3 Because the August 23, 2018 letter is incorporated by reference into the complaint, the court may consider the letter on a Rule 12(b)(6) motion to dismiss. (D.I. 2 at ¶¶ 41, 60, 79, 98, 117, 152, 170, 188, 206, 224); see Church of Universal Bhd. v. Farmington Twp. Supervisors, 296 F. App’x 285, 288 (3d Cir. 2008) (on a Rule 12 motion, the court must consider allegations in the complaint, taken as true, and any documents referenced in the complaint). Vudu attaches the letter to its opening brief, and Plaintiffs raise no objection to the court’s consideration of the letter. (D.I. 13, Ex. 1; D.I. 17 at 2) III. LEGAL STANDARD Rule 12(b)(6) permits a party to move to dismiss a complaint for failure to state a claim upon which relief can be granted. Fed. R. Civ. P. 12(b)(6). When considering a Rule 12(b)(6) motion to dismiss, the court must accept as true all factual allegations in the complaint and view

them in the light most favorable to the plaintiff. Connelly v. Lane Constr. Corp., 809 F.3d 780, 790-91 (3d Cir. 2016). To state a claim upon which relief can be granted pursuant to Rule 12(b)(6), a complaint must contain a “short and plain statement of the claim showing that the pleader is entitled to relief.” Fed. R. Civ. P. 8(a)(2).

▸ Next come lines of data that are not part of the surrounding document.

-- ==== Sys2Proof/Tests/Slice0.lean ====
section
/-! SUPPORT. Tests. `test_` theorems compare the model with examples the spec gives, each cited; `witness_` theorems show,
for the statement they are named after, a state and operands that meet its hypotheses, one for each clause and at the
boundary where there is one. -/

namespace Sys2Proof.Tests

open Sys2Proof.Machine

/-! ## States -/

/-- A DECODE run in phase CHUNKS at offset 8, with `IN_LEN` = 8 + `n` and, unless changed, a greyscale header seen. -/
def mid (n : Nat) : State :=
  { State.reset with phase := .chunks, cmdLatch := .decode, feCursor := 8, inLen := BitVec.ofNat 64 (8 + n), hdrSeen := true }

/-- The same, with the bytes of the chunk walk in IN. -/
def midWith (bs : List Byte) : State :=
  { mid bs.length with inMem := Memory.writeBytes [] 8 bs }

/-- A run in phase SIG over the bytes of IN. -/
def sigWith (bs : List Byte) : State :=
  { State.reset with phase := .sig, cmdLatch := .decode, inMem := Memory.ofBytes bs, inLen := BitVec.ofNat 64 bs.length }

/-- A run in phase FINAL. -/
def finalWith (cmd : Command) (cm : ColorModel) (depth : Byte) : State :=
  { State.reset with
    phase := .final, cmdLatch := cmd, feCursor := 45, inLen := 45, hdrSeen := true, endSeen := true
    width := 5, height := 1, bitDepth := depth, colorModel := cm }

/-- A DEFILTER run at the start of row 0: two rows of two bytes, `BPP` 1, a Sub row and an Up row. -/
def rows2 : State :=
  { State.reset with
    phase := .defilter, cmdLatch := .defilter, height := 2, bpp := 1, rowbytes := 2, fLen := 6
    fbuf := Memory.ofBytes [1, 5, 6, 2, 7, 8] }

/-- The same run at the start of row 1. -/
def rows2Next : State :=
  { rows2 with dfRow := 1, dfFpos := 3, dfOpos := 2, dfFtype := .sub, obuf := Memory.ofBytes [5, 11] }

/-- A byte step at the second byte of row 1, with all four operand bytes present: x, left, above, upper-left. -/
def atByte (ft : FilterType) (x a b c : Byte) : State :=
  { State.reset with
    phase := .defilter, cmdLatch := .defilter, height := 2, bpp := 1, rowbytes := 2, fLen := 6
    dfRow := 1, dfCol := 2, dfFpos := 3, dfOpos := 2, dfFtype := ft
    fbuf := Memory.ofBytes [0, c, b, ft.byte, 0, x], obuf := Memory.ofBytes [c, b, a] }

/-- A finished run of one row of one byte. -/
def doneWith (cmd : Command) : State :=
  { State.reset with
    phase := .done, cmdLatch := cmd, height := 1, rowbytes := 1, oLen := 1, obuf := [(0, 9)], zlen := 1, zbuf := [(0, 7)] }

/-- A failed run. -/
def failed : State := raise .signatureMismatch 0 0 (sigWith [])

/-- What a chunk step over these payload and header fields leaves, seen through `f`. -/
def seen {α : Type} (r : StepResult) (f : State → α) : Option α := (nextOf r).map f

/-- The error a step ended in: `PHASE` is ERROR, and the cause code. -/
def errorOf (r : StepResult) : Option (Bool × Byte × Word32 × Word64) :=
  seen r (fun t => (decide (t.phase = .error), t.errCause, t.errTag, t.errPos))

/-! ## Well-formedness and decoding -/

/-- The length field is 32 bits wide (30_encoding.md R92), so a payload of 2^32 bytes is refused. -/
theorem test_wellformed_refuses_oversize : WellFormed (.idat (List.replicate (2 ^ 32) 0)) = false := by
  simp only [WellFormed, Instr.payload, List.length_replicate, decide_eq_false_iff_not]; omega

theorem test_wellformed_accepts_largest : WellFormed (.idat (List.replicate (2 ^ 32 - 1) 0)) = true := by
  simp only [WellFormed, Instr.payload, List.length_replicate, decide_eq_true_eq]; omega

/-- 30_encoding.md R90. -/
theorem test_decode_sig : decodeTableWord 64 0x89504E470D0A1A0A = some .sig := by decide

/-- 30_encoding.md R90: one bit differs. -/
theorem test_decode_not_sig : decodeTableWord 64 0x88504E470D0A1A0A = none := by decide

/-- 30_encoding.md R93: the 14 tags. -/
theorem test_decode_tags :
    [0x49484452, 0x504C5445, 0x49444154, 0x49454E44, 0x624B4744, 0x74524E53, 0x6348524D, 0x67414D41, 0x68495354, 0x70485973,
      0x73424954, 0x74455874, 0x74494D45, 0x7A545854].map (decodeTableWord 32)
    = [some (.ihdr []), some (.plte []), some (.idat []), some (.iend []), some (.bkgd []), some (.trns []), some (.chrm []),
      some (.gama []), some (.hist []), some (.phys []), some (.sbit []), some (.text []), some (.time []), some (.ztxt [])] := by
  decide

/-- 40_framing.md R125: "sRGB", and 41_chunk_decoders.md R153: "zTXt", are unknown tags. -/
theorem test_decode_unknown_tags : decodeTableWord 32 0x73524742 = none ∧ decodeTableWord 32 0x7A545874 = none := by decide

/-- 30_encoding.md R101: the five filter types, and 5 is none. -/
theorem test_decode_filter_types :
    [0, 1, 2, 3, 4, 5].map (decodeTableWord 8)
    = [some .rowNone, some .rowSub, some .rowUp, some .rowAvg, some .rowPaeth, none] := by decide

/-- 41_chunk_decoders.md R140: the example payload, in its frame. -/
theorem test_decode_ihdr :
    decode Config.ztxtTag .chunk
      [0x00, 0x00, 0x00, 0x0D, 0x49, 0x48, 0x44, 0x52, 0x00, 0x00, 0x00, 0x02, 0x00, 0x00, 0x00, 0x02, 0x08, 0x02, 0x00, 0x00,
        0x00, 0xFD, 0xD4, 0x9A, 0x73]
      = .ok (.ihdr [0x00, 0x00, 0x00, 0x02, 0x00, 0x00, 0x00, 0x02, 0x08, 0x02, 0x00, 0x00, 0x00]) := by decide

/-- 41_chunk_decoders.md R147: the example chunk. -/
theorem test_decode_gama :
    decode Config.ztxtTag .chunk
      [0x00, 0x00, 0x00, 0x04, 0x67, 0x41, 0x4D, 0x41, 0x00, 0x00, 0xB1, 0x8F, 0x0B, 0xFC, 0x61, 0x05]
      = .ok (.gama [0x00, 0x00, 0xB1, 0x8F]) := by decide

/-! ## One step each -/

/-- 40_framing.md R121. -/
theorem test_sig_match :
    seen (step (sigWith [0x89, 0x50, 0x4E, 0x47, 0x0D, 0x0A, 0x1A, 0x0A])) (fun t => (t.phase, t.feCursor))
      = some (.chunks, 8) := by decide

/-- 40_framing.md R121: the example `IN[0] = 0x88`. -/
theorem test_sig_mismatch :
    seen (step (sigWith [0x88, 0x50, 0x4E, 0x47, 0x0D, 0x0A, 0x1A, 0x0A])) (fun t => (t.phase, t.errKind, t.errPos, t.feCursor))
      = some (.error, .signatureError, 0, 0) := by decide

/-- 42_assembler.md R161, 40_framing.md R127: the example header; the cursor goes from 8 to 33. -/
theorem test_ihdr :
    seen (exec (.ihdr [0, 0, 0, 2, 0, 0, 0, 2, 8, 2, 0, 0, 0]) { mid 25 with hdrSeen := false })
      (fun t => (t.width, t.height, t.bitDepth, t.colorModel, t.hdrSeen, t.feCursor)) = some (2, 2, 8, .rgb, true, 33) := by decide

/-- 41_chunk_decoders.md R140: `payload[12] = 2` is not interlaced; width is big-endian (30_encoding.md R94). -/
theorem test_ihdr_bytes :
    seen (exec (.ihdr [1, 2, 3, 4, 5, 6, 7, 8, 16, 6, 9, 9, 2]) { mid 25 with hdrSeen := false })
      (fun t => (t.width, t.height, t.bitDepth, t.colorModel, t.interlace))
      = some (0x01020304, 0x05060708, 16, .rgbAlpha, false) := by decide

/-- 41_chunk_decoders.md R141: the example palette. -/
theorem test_plte :
    seen (exec (.plte [0xFF, 0x00, 0x00, 0x00, 0xFF, 0x00, 0x00, 0x00, 0xFF]) (mid 21)) (fun t => (t.pal, t.palSeen, t.palLen))
      = some ([⟨255, 0, 0⟩, ⟨0, 255, 0⟩, ⟨0, 0, 255⟩], true, 3) := by decide

/-- 42_assembler.md R162: a second PLTE is DuplicatePalette, cause 10 (60_exceptions.md R231). -/
theorem test_plte_duplicate :
    errorOf (exec (.plte []) { mid 12 with palSeen := true }) = some (true, 10, 0x504C5445, 8) := by decide

/-- 42_assembler.md R163: the second of the example's two IDAT chunks. -/
theorem test_idat :
    seen (exec (.idat [0x02, 0x00]) { mid 14 with zlen := 3, zbuf := Memory.ofBytes [0x78, 0x01, 0x01], dataSeen := true })
      (fun t => (t.zbuf.readBytes 0 5, t.zlen)) = some (some [0x78, 0x01, 0x01, 0x02, 0x00], 5) := by decide

/-- 41_chunk_decoders.md R142: an empty IDAT still sets the flag. -/
theorem test_idat_empty : seen (exec (.idat []) (mid 12)) (fun t => (t.dataSeen, t.zlen)) = some (true, 0) := by decide

/-- 40_framing.md R126, R128: the End chunk with a wrong checksum ends the walk. -/
theorem test_iend :
    seen (step (midWith [0, 0, 0, 0, 0x49, 0x45, 0x4E, 0x44, 0, 0, 0, 0])) (fun t => (t.phase, t.endSeen, t.feCursor))
      = some (.final, true, 20) := by decide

Although detailed factual allegations are not required, the complaint must set forth sufficient factual matter, accepted as true, to “state a claim to relief that is plausible on its face.” Bell Atl. Corp. v. Twombly, 550 U.S. 544, 570 (2007); see also Ashcroft v. Iqbal, 556 U.S. 662, 663 (2009). A claim is facially plausible when the factual allegations allow the court to draw the reasonable inference that the defendant is liable for the misconduct alleged. Iqbal, 556 U.S. at 663; Twombly, 550 U.S. at 555-56.

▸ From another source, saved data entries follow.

-- ==== Sys2Proof/Machine/Flags.lean ====
section
/-! DEFINITION. The block has no condition codes (10_state.md R23). What takes their place is computed here: the
status law, and what a tag becomes on the wire: a control byte or a pin level. -/

namespace Sys2Proof.Machine

/-- A status means success exactly when it is 0 (10_state.md R23). -/
def succeeded (st : Status) : Bool := st == 0

/-- The control byte that opens an I2C transaction (30_encoding.md R86). -/
def controlByte : Tag → Byte
  | .cmd => 0x00
  | .data => 0x40

/-- The level of the data/command pin for a tag (30_encoding.md R87). -/
def tagLevel : Tag → Level
  | .cmd => .low
  | .data => .high

/-- The data/command pin when it is driven to a level (10_state.md R24). -/
def DataCommand.ofLevel : Level → DataCommand
  | .low => .low
  | .high => .high

/-- The other level of a pin. -/
def otherLevel : Level → Level
  | .low => .high
  | .high => .low

/-- The electrical level of the chip-select pin: CS_ACTIVE_LEVEL means asserted (00_scope.md R9, 10_state.md R24). -/
def chipSelectLevel (p : Params) : ChipSelect → Level
  | .asserted => p.csActiveLevel
  | .deasserted => otherLevel p.csActiveLevel

end Sys2Proof.Machine
end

The court’s determination is not whether the non-moving party “will ultimately prevail,” but whether that party is “entitled to offer evidence to support the claims.” In re Burlington Coat Factory Sec. Litig., 114 F.3d 1410, 1420 (3d Cir. 1997) (internal citations and quotation marks omitted). This “does not impose a probability requirement at the pleading stage,” but instead “simply calls for enough facts to raise a reasonable expectation that discovery will reveal evidence of [the necessary element].” Phillips v. Cty. of Allegheny, 515 F.3d 224, 234 (3d Cir. 2008) (quoting Twombly, 550 U.S. at 556). The court’s analysis is a context-specific task requiring the court “to draw on its judicial experience and common sense.” Iqbal, 556 U.S. at 663-64. IV. DISCUSSION Under 35 U.S.C. § 271(b), “whoever actively induces infringement of a patent shall be liable as an infringer.” 35 U.S.C. § 271(b). In addition to showing direct infringement,4 a plaintiff asserting a cause of action for induced infringement must also show that “the alleged

inducer knew of the patent, knowingly induced the infringing acts, and possessed a specific intent to encourage another’s infringement of the patent.” Vita-Mix Corp. v. Basic Holding, Inc., 581 F.3d 1317, 1328 (Fed. Cir. 2009); see Global-Tech Appliances, Inc. v. SEB S.A., 563 U.S. 754, 766 (2011); In re Bill of Lading Transmission & Processing Sys. Patent Litig., 681 F.3d 1323, 1339 (Fed. Cir. 2014). Knowledge of the patent, without knowledge of infringement, is not enough to establish liability for induced infringement. See Commil USA, LLC v. Cisco Sys., Inc., 575 U.S. 632, 135 S. Ct. 1920, 1926 (2015).